Editorial | Making wills mandatory
Delroy Chuck’s intriguing idea of making wills mandatory in Jamaica is worthy of discussion, given the vast amount of wealth that lies fallow because potential beneficiaries can’t agree on how to share the estate.
But an important corollary to Mr Chuck’s proposition is not only making Jamaicans comfortable with the idea of their own mortality, but the acceleration of efforts to unlock the wealth of people who are generally deemed to be poor, by making it easier for them to gain titles to properties they possess, especially land. Too often such property can neither be formally passed down nor collateralised because of an absence of proof of ownership.
In Jamaica, disputes of the kind to which Mr Chuck referred are called fighting over “ded lef” (what is left by the dead), which the justice minister recently said fuelled not only quarrels but actual violence.
“Nothing creates more violence, grievances, conflicts, and death, than ded lef,” Mr Chuck said in Montego Bay last week at a function promoting the work of the Administrator General’s Department.
“.... People are fighting over what they never expect; fighting over what they believe they should get; people fighting over what they think that the deceased person should have left for them,” he added.
In May, Mr Chuck reported to Parliament that the administrator general, who oversees probates and administers the estates of people who die without leaving wills, had more than J$50 billion (US$322 million) under management, largely because of disagreements between the beneficiaries. Many of these quarrels stretch back several years.
In one case, an estate worth over J$800 million, or nearly two per cent of administrator general’s portfolio, is in limbo because beneficiaries can’t agree how to share the spoils.
MEDIATION
Mr Chuck suggested that to perverse the value of estates, the Administrator General’s Department become far more aggressive in forcing people into mediation, and where necessary, use the power of the office to monetise the property.
“Especially with an estate that has real property, my instruction is rather than allowing the real estate to deteriorate, sell the real estate, collect the funds and then distribute it at the end of the day,” he told this newspaper.
This newspaper agrees with Mr Chuck, although he, and the Administrator General’s Department, should be prepared for the increased legal challenges that will accompany such moves.
We are also sympathetic to, though not fully embracing of, the idea he floated that writing wills should probably be a legal obligation, which, according to the minister, is a requirement of all members of the military.
Not only would such a law be difficult to administer and enforce in the wider population where military law does not apply, but would raise serious questions about infringement of people’s constitutional right to privacy. The issue would be whether this remedy to the problems highlighted by Mr Chuck could meet the test of being “demonstrably justified in a free and democratic society”. We think not.

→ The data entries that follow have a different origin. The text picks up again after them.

/-- Table 17.11. -/
def harbourmaster : List Row :=
  [ ⟨"HM_STAT.STATE", 0x40, [], 0, 3, .ro, .none, 0, false, .any⟩,
    ⟨"HM_STAT.DUAL", 0x40, [], 3, 1, .ro, .none, 0, false, .any⟩,
    ⟨"HM_STAT.EXCLUDED", 0x40, [], 4, 2, .ro, .none, 0, false, .any⟩,
    ⟨"HM_STAT.SUP_BERTH", 0x40, [], 8, 4, .ro, .none, 0, false, .any⟩,
    ⟨"HM_VOTE.DIS0", 0x44, [], 0, 8, .ro, .none, 0, false, .any⟩,
    ⟨"HM_VOTE.DIS1", 0x44, [], 8, 8, .ro, .none, 0, false, .any⟩,
    ⟨"HM_VOTE.DIS2", 0x44, [], 16, 8, .ro, .none, 0, false, .any⟩,
    ⟨"HM_BEAT.COUNT", 0x48, [], 0, 32, .ro, .none, 0, false, .any⟩,
    ⟨"HM_CMD.BEAT", 0x4c, [], 0, 1, .wo, .live, 0, false, .any⟩,
    ⟨"HM_CMD.RESYNC", 0x4c, [], 1, 1, .wo, .live, 0, false, .any⟩,
    ⟨"HM_CNT.PROMOTIONS", 0x50, [], 0, 16, .ro, .none, 0, false, .any⟩,
    ⟨"HM_CNT.MISSES", 0x50, [], 16, 16, .ro, .none, 0, false, .any⟩ ]

/-- Table 17.12. -/
def berth : List Row :=
  [ ⟨"BR_ROLE.ROLE", 0x40, [], 0, 4, .ro, .none, 0, true, .any⟩,
    ⟨"BR_CNT.MISMATCH", 0x44, [], 0, 16, .ro, .none, 0, false, .any⟩,
    ⟨"BR_CNT.TRAP_UE", 0x44, [], 16, 16, .ro, .none, 0, false, .any⟩,
    ⟨"BR_SIG_LO", 0x48, [], 0, 32, .ro, .none, 0, false, .any⟩,
    ⟨"BR_SIG_HI", 0x4c, [], 0, 32, .ro, .none, 0, false, .any⟩,
    ⟨"BR_MOVE.TIME", 0x50, [], 0, 16, .ro, .none, 0, false, .any⟩ ]

/-- Table 18.9. -/
def mram0 : List Row :=
  [ ⟨"FW_STAT.BANK", 0x40, [], 0, 1, .ro, .none, 0, false, .any⟩,
    ⟨"FW_STAT.TRIAL", 0x40, [], 1, 1, .ro, .none, 0, false, .any⟩,
    ⟨"FW_STAT.STATUS", 0x40, [], 4, 4, .ro, .none, 0, false, .any⟩,
    ⟨"FW_STAT.UPD_ROLE", 0x40, [], 8, 4, .ro, .none, 15, false, .any⟩,
    ⟨"FW_VER.VERSION", 0x44, [], 0, 32, .ro, .none, 0, false, .any⟩,
    ⟨"FW_SVN.RUN", 0x48, [], 0, 16, .ro, .none, 0, false, .any⟩,
    ⟨"FW_SVN.COUNTER", 0x48, [], 16, 16, .ro, .none, 0, false, .any⟩,
    ⟨"FW_ALT.VERSION", 0x4c, [], 0, 32, .ro, .none, 0, false, .any⟩,
    ⟨"FW_SRC_LO", 0x50, [], 0, 32, .rw, .idle, 0, false, .any⟩,
    ⟨"FW_SRC_HI", 0x54, [], 0, 16, .rw, .idle, 0, false, .any⟩,
    ⟨"FW_LEN.BYTES", 0x58, [], 0, 25, .rw, .idle, 0, false, .any⟩,
    ⟨"FW_CMD.STAGE", 0x5c, [], 0, 1, .wo, .live, 0, false, .any⟩,
    ⟨"FW_CMD.UPDATE", 0x5c, [], 1, 1, .wo, .live, 0, false, .any⟩,
    ⟨"FW_CMD.ACCEPT", 0x5c, [], 2, 1, .wo, .live, 0, false, .any⟩,
    ⟨"FW_CMD.ABORT", 0x5c, [], 3, 1, .wo, .live, 0, false, .any⟩,
    ⟨"FW_CMD.TRY_BOOT", 0x5c, [], 4, 1, .wo, .live, 0, false, .any⟩,
    ⟨"PF_STAT.ACTIVE", 0x60, [], 0, 2, .ro, .none, 0, false, .any⟩,
    ⟨"PF_STAT.ZE40", 0x60, [], 2, 1, .ro, .none, 0, false, .any⟩,
    ⟨"PF_STAT.VALID", 0x60, [], 4, 4, .ro, .none, 0, false, .any⟩,
    ⟨"PF_STAT.STATUS", 0x60, [], 8, 4, .ro, .none, 0, false, .any⟩,
    ⟨"PF_STAT.KEY_LOCK", 0x60, [], 12, 1, .ro, .none, 0, false, .any⟩,
    ⟨"PF_CMD.SLOT", 0x64, [], 0, 2, .rw, .live, 0, false, .any⟩,
    ⟨"PF_CMD.WRITE", 0x64, [], 4, 1, .wo, .live, 0, false, .any⟩,
    ⟨"PF_CMD.SELECT", 0x64, [], 5, 1, .wo, .live, 0, false, .any⟩ ]

/-- Table 18.9. -/
def mram1 : List Row :=
  [ ⟨"PF_CMD.KEY_WRITE", 0x64, [], 6, 1, .wo, .live, 0, false, .any⟩,
    ⟨"PF_CMD.KEY_LOCK", 0x64, [], 7, 1, .wo, .live, 0, false, .any⟩,
    ⟨"PF_CMD.KEY_ERASE", 0x64, [], 8, 1, .wo, .live, 0, false, .any⟩,
    ⟨"PF_CMD.KEYSLOT", 0x64, [], 10, 5, .rw, .live, 0, false, .any⟩,
    ⟨"PF_SRC.OFFS", 0x68, [], 0, 21, .rw, .live, 1048576, false, .clear 3⟩,
    ⟨"PF_LEN.BYTES", 0x6c, [], 0, 19, .rw, .live, 0, false, .any⟩,
    ⟨"MR_WIN.OFFS", 0x70, [], 6, 15, .rw, .live, 0, false, .any⟩,
    ⟨"MR_DATA", 0x80, [(4, 16)], 0, 32, .ro, .none, 0, false, .any⟩,
    ⟨"LG_STAT.HEAD", 0xc0, [], 0, 20, .ro, .none, 0, false, .any⟩,
    ⟨"LG_SEQ.LAST", 0xc4, [], 0, 32, .ro, .none, 0, false, .any⟩ ]

def mram : List Row := mram0 ++ mram1

/-- Table 19.3. -/
def zmap0 : List Row :=
  [ ⟨"ZID.REV", 0x0, [], 0, 4, .ro, .none, 7, false, .any⟩,
    ⟨"ZID.PART", 0x0, [], 4, 12, .ro, .none, 228, false, .any⟩,
    ⟨"ZCTRL.RUN", 0x4, [], 0, 1, .rw, .live, 0, false, .any⟩,
    ⟨"ZCTRL.FEED_EN", 0x4, [], 1, 1, .rw, .live, 0, false, .any⟩,
    ⟨"ZCTRL.SOFT_RST", 0x4, [], 2, 1, .wo, .live, 0, false, .any⟩,
    ⟨"ZCTRL.INT_EN", 0x4, [], 3, 1, .rw, .live, 0, false, .any⟩,
    ⟨"ZCTRL.STN_EN", 0x4, [], 4, 4, .rw, .idle, 15, false, .any⟩,
    ⟨"ZSTAT.STATE", 0x8, [], 0, 3, .ro, .none, 0, false, .any⟩,
    ⟨"ZSTAT.PAGE_REQ", 0x8, [], 3, 1, .ro, .none, 0, false, .any⟩,
    ⟨"ZSTAT.JAM", 0x8, [], 4, 1, .ro, .none, 0, false, .any⟩,
    ⟨"ZSTAT.FUSER_OK", 0x8, [], 5, 1, .ro, .none, 0, false, .any⟩,
    ⟨"ZSTAT.POLY_OK", 0x8, [], 6, 1, .ro, .none, 0, false, .any⟩,
    ⟨"ZSTAT.STN_OK", 0x8, [], 8, 4, .ro, .none, 0, false, .any⟩,
    ⟨"ZINT.EV", 0xc, [], 0, 8, .w1c, .live, 0, false, .any⟩,
    ⟨"ZINT_EN.EN", 0x10, [], 0, 8, .rw, .live, 0, false, .any⟩,
    ⟨"ZERR.CODE", 0x14, [], 0, 8, .ro, .none, 0, false, .any⟩,
    ⟨"ZERR.COUNT", 0x14, [], 8, 8, .ro, .none, 0, false, .any⟩,
    ⟨"ZSPEED.SPEED", 0x18, [], 0, 16, .rw, .idle, 0, true, .any⟩,
    ⟨"ZGAP.GAP", 0x1c, [], 0, 16, .rw, .idle, 0, true, .any⟩,
    ⟨"ZMS_LO.MS", 0x20, [], 0, 16, .ro, .none, 0, false, .any⟩,
    ⟨"ZMS_HI.MS", 0x24, [], 0, 16, .ro, .none, 0, false, .any⟩,
    ⟨"ZPAGE_CMD.SUBMIT", 0x28, [], 0, 1, .wo, .live, 0, false, .any⟩,
    ⟨"ZPAGE_CMD.ABORT", 0x28, [], 1, 1, .wo, .live, 0, false, .any⟩,
    ⟨"ZPAGE_CMD.SEP_MASK", 0x28, [], 4, 4, .wo, .live, 0, false, .any⟩ ]

/-- Table 19.3, Table 19.4, Table 19.5. -/
def zmap1 : List Row :=
  [ ⟨"ZPAGE_CMD.TAG", 0x28, [], 8, 8, .wo, .live, 0, false, .any⟩,
    ⟨"ZPAGE_LEN.LEN", 0x2c, [], 0, 16, .rw, .staged, 0, true, .any⟩,
    ⟨"ZPAGE_W.WIDTH", 0x30, [], 0, 14, .rw, .staged, 0, false, .any⟩,
    ⟨"ZPAGE_H.HEIGHT", 0x34, [], 0, 16, .rw, .staged, 0, false, .any⟩,
    ⟨"ZPAGE_STAT.TAG", 0x38, [], 0, 8, .ro, .none, 0, false, .any⟩,
    ⟨"ZPAGE_STAT.RESULT", 0x38, [], 8, 3, .ro, .none, 0, false, .any⟩,
    ⟨"ZPAGE_STAT.QUEUED", 0x38, [], 12, 3, .ro, .none, 0, false, .any⟩,
    ⟨"ZCAUSE.CAUSE", 0x3c, [], 0, 4, .ro, .none, 0, false, .any⟩,
    ⟨"ZST_CTRL.EN", 0x40, [(32, 4)], 0, 1, .rw, .idle, 0, true, .any⟩,
    ⟨"ZST_CTRL.BEAMS", 0x40, [(32, 4)], 1, 2, .rw, .idle, 3, false, .any⟩,
    ⟨"ZST_OFFS.DIST", 0x44, [(32, 4)], 0, 16, .rw, .staged, 0, true, .any⟩,
    ⟨"ZST_TRIM.TRIM", 0x48, [(32, 4)], 0, 16, .rw, .staged, 0, false, .any⟩,
    ⟨"ZST_LSD.DELAY", 0x4c, [(32, 4)], 0, 16, .rw, .staged, 0, true, .any⟩,
    ⟨"ZST_PWR.POWER", 0x50, [(32, 4)], 0, 8, .rw, .staged, 0, true, .any⟩,
    ⟨"ZST_HV.SET", 0x54, [(32, 4)], 0, 12, .rw, .live, 0, true, .any⟩,
    ⟨"ZST_BIAS.SET", 0x58, [(32, 4)], 0, 12, .rw, .live, 0, true, .any⟩,
    ⟨"ZST_STAT.LOCK", 0x5c, [(32, 4)], 0, 1, .ro, .none, 0, false, .any⟩,
    ⟨"ZST_STAT.HEAD_OK", 0x5c, [(32, 4)], 1, 1, .ro, .none, 0, false, .any⟩,
    ⟨"ZST_STAT.HV_OK", 0x5c, [(32, 4)], 2, 1, .ro, .none, 0, false, .any⟩,
    ⟨"ZST_STAT.TEMP_WARN", 0x5c, [(32, 4)], 3, 1, .ro, .none, 0, false, .any⟩,
    ⟨"ZPREF.EN", 0xc0, [(4, 4)], 0, 1, .rw, .idle, 0, true, .any⟩,
    ⟨"ZPREF.EXT", 0xc0, [(4, 4)], 1, 1, .rw, .idle, 0, true, .any⟩,
    ⟨"ZPREF.PPR", 0xc0, [(4, 4)], 8, 8, .rw, .idle, 0, true, .range 1 4294967295 1 0⟩,
    ⟨"ZPOLY_RPM.RPM", 0xd0, [], 0, 16, .rw, .idle, 0, true, .range 0 30000 0 30000⟩ ]
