/-- A write of SL_MODE: MODE and the notch enables are live, FIXLAT is idle-only against the slot (R365, R375). -/
def execSlModeWrite (agent : Agent) (e : Fin 4) (i : Fin 32) (value : Nat) (s : State) : Result :=
  .next (s.write agent (lePage e) (0x114 + 0x60 * i.val) fun t =>
    let mode := if value % 4 = 3 then 1 else value % 4
    let fix := bits value 2 1
    let t1 := ((t.modeWrite e i mode).wr (F.SL_MODE_N1_EN e i) (bits value 3 1)).wr (F.SL_MODE_N2_EN e i) (bits value 4 1)
    if t.slState e i = slOff then t1.wr (F.SL_MODE_FIXLAT e i) fix
    else if fix = t.rd (F.SL_MODE_FIXLAT e i) then t1 else t1.accessBusy (lePage e))

/-! ### Moving a slot (R374) -/

/-- Every register of a slot but SL_OUT, SL_MODE.MODE and the outputs. -/
def slotFields (e i : Nat) : List Fld :=
  [F.SL_IN_KIND e i, F.SL_IN_NUM e i, F.SL_IN_LIN e i, F.SL_SP_KIND e i, F.SL_SP_NUM e i, F.SL_PER_PERIOD e i,
   F.SL_PHASE_PHASE e i, F.SL_MODE_FIXLAT e i, F.SL_MODE_N1_EN e i, F.SL_MODE_N2_EN e i, F.SL_PVOFFS e i, F.SL_PVGAIN e i,
   F.SL_KP e i, F.SL_KI e i, F.SL_KD e i, F.SL_FILT_DF e i, F.SL_FILT_SLEW e i, F.SL_FF e i, F.SL_FFOFFS e i, F.SL_OMIN e i,
   F.SL_OMAX e i, F.SL_BAND_BAND e i, F.SL_BAND_BAND_Q e i, F.SL_RANGE_PV_LO e i, F.SL_RANGE_PV_HI e i, F.SL_FAIL e i]

def slotOutFields (e i : Nat) : List Fld :=
  [F.SL_OUT_DST e i, F.SL_OUT_NUM e i, F.SL_OUT_GATE e i, F.SL_OUT_STN_MASK e i]

/-- Copy fields in pairs. -/
def State.copyFields : List Fld → List Fld → State → State
  | a :: r, b :: q, s => State.copyFields r q (s.wr b (s.rd a))
  | _, _, s => s

/-- May two slots fall due on one tick? -/
def coincide (p1 h1 p2 h2 : Nat) : Bool := ((h1 : Int) - h2) % (Nat.gcd p1 p2 : Int) == 0

/-- Do some `n` of these periods and phases fall due on one tick?  Samples that coincide in pairs coincide together. -/
def fallTogether : Nat → Nat → List (Nat × Nat) → Bool
  | 0, n, _ => n == 0
  | _ + 1, 0, _ => true
  | _ + 1, _ + 1, [] => false
  | f + 1, n + 1, x :: r => fallTogether f n (r.filter fun y => coincide x.1 x.2 y.1 y.2) || fallTogether f (n + 1) r

/-- On some tick 12 slots of the engine fall due with a slot of this period and phase (R374 step 1). -/
def State.tickFull (s : State) (e : Fin 4) (per phase : Nat) : Bool :=
  let due := (List.finRange 32).filter fun (j : Fin 32) => s.slState e j != slOff
  let times := due.map fun (j : Fin 32) => (max 100 (s.rd (F.SL_PER_PERIOD e j)), s.rd (F.SL_PHASE_PHASE e j))
  fallTogether 33 12 (times.filter fun y => coincide per phase y.1 y.2)

/-- Step 5 of R374: sources that name the moved slot; a slot that is not OFF ignores the write (R375). -/
def State.renameSources (e : Fin 4) (i : Fin 32) (e2 : Fin 4) (i2 : Fin 32) (s : State) : State :=
  let old := 32 * e.val + i.val
  let new := 32 * e2.val + i2.val
  s.each allSlots fun (p : Fin 4 × Fin 32) t =>
    let a := t.rd (F.SL_IN_KIND p.1 p.2) == 4 && t.rd (F.SL_IN_NUM p.1 p.2) == old
    let b := t.rd (F.SL_SP_KIND p.1 p.2) == 1 && t.rd (F.SL_SP_NUM p.1 p.2) == old
    if !a && !b then t
    else if t.slState p.1 p.2 != slOff then t.accessBusy (lePage p.1)
    else (t.ifDo a (·.wr (F.SL_IN_NUM p.1 p.2) new)).ifDo b (·.wr (F.SL_SP_NUM p.1 p.2) new)

/-- The owning berth moves a slot of an isolated engine to a free slot of another engine (R374, steps 1 to 6); the last
step is the berth's next write of SL_MODE. -/
def execSlotMove (agent : Agent) (e : Fin 4) (i : Fin 32) (e2 : Fin 4) (i2 : Fin 32) (s : State) : Result :=
  .next (s.write agent (lePage e2) (0x108 + 0x60 * i2.val) fun t =>
    let per := max 100 (t.rd (F.SL_PER_PERIOD e i))
    if !t.on (H.ISOLATED (lePage e)) || t.on (H.ISOLATED (lePage e2)) || t.slState e2 i2 != slOff ||
        t.tickFull e2 per (t.rd (F.SL_PHASE_PHASE e i)) then t
    else
      let dst := t.rd (F.SL_OUT_DST e i)
      let num := t.rd (F.SL_OUT_NUM e i)
      let t1 := t.copyFields (slotFields e i) (slotFields e2 i2)
      let t2 := match t1.memBytes (slotRecord e i) 0x200 (match agent with | .berth n => .berth n false | _ => .loopEngine e) with
        | (some l, u) => u.bankPuts (slotRecord e2 i2) l
        | (none, u) => u
      let t3 := if t2.drivenElsewhere e2 i2 dst num then t2.mismatch (lePage e2)
        else (t2.copyFields (slotOutFields e i) (slotOutFields e2 i2)).failDriven e2 i2
      let t4 := if dst = 2 ∧ num < 12 then
          ((t3.wr (F.CM_LOOP_ENGINE num) e2).wr (F.CM_LOOP_SLOT num) i2)
        else t3
      ((t4.renameSources e i e2 i2).modeWrite e2 i2 1).hwReact)

/-! ### Converters (R376–R378) -/

def State.modAdc (c : Fin 4) (f : AdcConv → AdcConv) (s : State) : State :=
  { s with ct := { s.ct with adc := s.ct.adc.set c (f s.ct.adc[c]) } }

/-- The sequence table a frame runs: the fixed entries of converter 3 and entry 19 stand for themselves (R376). -/
def State.adcTable (s : State) (c : Fin 4) : List (Nat × Nat × Bool) :=
  (List.range 20).map fun k =>
    if c = 3 ∧ k < 4 then (44 + k, 0, false)
    else if k = 19 then (0x3F, 0, false)
    else
      let ch := s.rd (F.ADC_SEQ_CH c k)
      (if 12 * c.val ≤ ch ∧ ch < 12 * c.val + 12 then ch else 0x3F, s.rd (F.ADC_SEQ_DIV c k), s.on (F.ADC_SEQ_FIFO c k))

/-- Does entry `k` convert on a frame (R376, R378)? -/
def converts (table : List (Nat × Nat × Bool)) (frame k : Nat) : Bool :=
  if k = 19 then frame % 1000 == 0
  else match table[k]? with
    | some (ch, div, _) => ch != 0x3F && frame % 2 ^ div == 0
    | none => false

/-- The start of a converter's frame (R376). -/
def execAdcFrame (c : Fin 4) (s : State) : Result :=
  let at_ := s.time / 1000 * 1000
  let q := s.ct.adc[c]
  if !bit (s.rd F.ADC_CFG_EN) c || s.on (H.ISOLATED adcPage) || q.isolated || (decide (at_ ≤ q.frameAt) && !q.table.isEmpty) then .next s
  else
    let t := s.adcTable c
    .next (s.modAdc c fun q => { q with frameAt := at_, table := t, open_ := (List.range 20).filter (converts t (s.time / 1000)) })

/-- The reference result (R378); a slot whose sample is under way is held from its next sample (Table 14.6). -/
def State.adcRef (c : Fin 4) (code : Nat) (s : State) : State :=
  let s1 := s.wr (F.ADC_REFRES_CODE c) code
  let stale := fun (b : Nat) (t : State) => t.each (List.range 12) fun j u => u.wr (F.ADC_RES_STALE (12 * c.val + j)) b
  if 2040 ≤ code ∧ code ≤ 2056 then
    let s2 := s1.modAdc c fun q => { q with refRun := 0 }
    if (s.ct.adc[c]).refBad && !(s.ct.adc[c]).isolated then
      let s3 := stale 0 (s2.modAdc c fun q => { q with refBad := false })
      s3.each (s3.slotsOfConverter c) fun p t => t.slotFree p.1 p.2 caRef
    else s2
  else
    let run := (s.ct.adc[c]).refRun + 1
    let s2 := s1.modAdc c fun q => { q with refRun := min run 2 }
    if 2 ≤ run && !(s.ct.adc[c]).refBad then
      let s3 := stale 1 (s2.modAdc c fun q => { q with refBad := true })
      (s3.each (s3.slotsOfConverter c) fun p t => t.ifDo (decide ((t.slot p.1 p.2).busyTo ≤ t.time)) (·.slotHold p.1 p.2 caRef)).latch (199 + c) adcPage c 0 (some (.refconv, c.val))
    else s2

/-- A result into the FIFO (R377). -/
def State.adcPush (c : Fin 4) (word : Nat) (s : State) : State :=
  let q := s.ct.adc[c]
  if 32 ≤ q.fifo.length then ((s.sat (F.ADC_FIFO_OVF c)).latch (199 + c) adcPage (4 + c) 0 none)
  else
    let n := q.fifo.length + 1
    ((s.modAdc c fun q => { q with fifo := q.fifo ++ [word] }).wr (F.ADC_FIFO_LEVEL c) n).ifDo
      (n == max 1 (s.rd (F.ADC_FIFO_THRESH c))) (·.event adcPage c)

/-- The largest code of a channel while a motor that names it coasts (R349). -/
def State.kePeak (ch code : Nat) (s : State) : State :=
  s.each (List.finRange 12) fun (n : Fin 12) t =>
    t.ifDo (t.rd (F.CM_KE2_ADC n) == ch && (t.cmState n == cmListen || (t.motor n).probe.isSome)) fun u =>
      u.modMotor n fun m => { m with peak := max m.peak code }

/-- The result of an entry of the running frame (R376–R378). -/
def execAdcResult (c : Fin 4) (k : Fin 20) (code : Nat) (s : State) : Result :=
  let q := s.ct.adc[c]
  let code := code % 4096
  if !q.open_.contains k.val || decide (s.time < q.frameAt + 50 * (k.val + 1)) then .next s
  else
    let s1 := s.modAdc c fun q => { q with open_ := q.open_.filter (· != k.val) }
    if k.val = 19 then .next (s1.adcRef c code).hwReact
    else
      match q.table[k.val]? with
      | some (ch, _, push) =>
        let s2 := ((s1.wr (F.ADC_RES_CODE ch) code).inc (F.ADC_RES_SEQ ch)).kePeak ch code
        let word := code + ch * 2 ^ 12 + (q.frameAt + 50 * k.val) % 2 ^ 32 * 2 ^ 32
        .next (if push then s2.adcPush c word else s2).hwReact
      | none => .next s1

/-! ### PWM generators (R379) -/

/-- A period of a generator begins, with the duty then in force. -/
def execPwmPeriodStart (n : Fin 96) (s : State) : Result :=
  if h : 88 ≤ n.val ∧ n.val < 92 ∧ s.extPoly (n.val - 88) = true then .next (s.zRefStep ⟨n.val - 88, by omega⟩) else
  let per := max 2 (s.rd (F.PWM_PER_PER n))
  if s.on (F.PWM_CFG_EN n) && s.time % per == s.rd (F.PWM_PHASE_PHASE n) % per then
    .next ({ s with ct := { s.ct with starts := s.ct.starts.set n s.time } }.wr (F.PWM_DUTY_DUTY n) s.ct.duties[n])
  else .next s

end Sys2Proof.Machine
end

In this regard, Mr Chuck’s alternative of starting by encouraging workers generally, but those in the public sector in particular, to prepare wills, seems more practical.
“It may well be that the Government and permanent secretaries should be told to encourage staff – not to force them like the JDF because people have options – but it would be good to just tell them to make a simple will,” he said.
Although hard data on the question are not available, Jamaicans, including educated ones who have accumulated some wealth, are seemingly reticent about preparing wills – perhaps because it draws attention to their mortality.
ISN’T UNIQUE
The issue of a lack of estate planning, however, isn’t unique to Jamaica. A survey in the UK earlier this year showed half of adult Britons didn’t have wills. That was the case with one in three (a third) people 55 and older.
In the United States the data, from varying sources, is uneven, but the majority of adults appear not to have estate plans. A 2021 poll by the Gallup organisation found that 46 per cent of adult Americans had wills, down from 51 per cent in 2005. However, a survey this year by an organisation that provides referral services for homes that provide assisted living for the elderly, found that only 34 per cent of Americans had estate plans, although 64 per cent believed that people should have wills. Similarly, half of Canadians, including 20 per cent of those over 55, are without wills.
In our case, Mr Chuck’s ministry and the Administrator General’s Department should engage in a public information campaign on the logic and efficacy of having wills, not least being its potential to help maintain family cohesion.
At the same time, large swathes of Jamaicans control property, mostly with respect to multigenerational family land and home, which they don’t formally own. They don’t hold titles – the gaining of which is a tedious, complex and expensive process in Jamaica. Successive administrations have, for half a century, promoted schemes to deliver titles to people. These programmes have been slow and often log-jammed. That needs to change.
Over two decades ago, the Peruvian developmental economist, Hernando de Soto, pointed out the poor people held trillions of dollars in resources globally which couldn’t be collateralised and transformed into wealth because of the lack of titles. Fixing that problem will ease poverty and make it easy to transfer wealth to future generations.
That might worsen Mr Chuck’s problem with wills. But it is a better problem to have than poverty.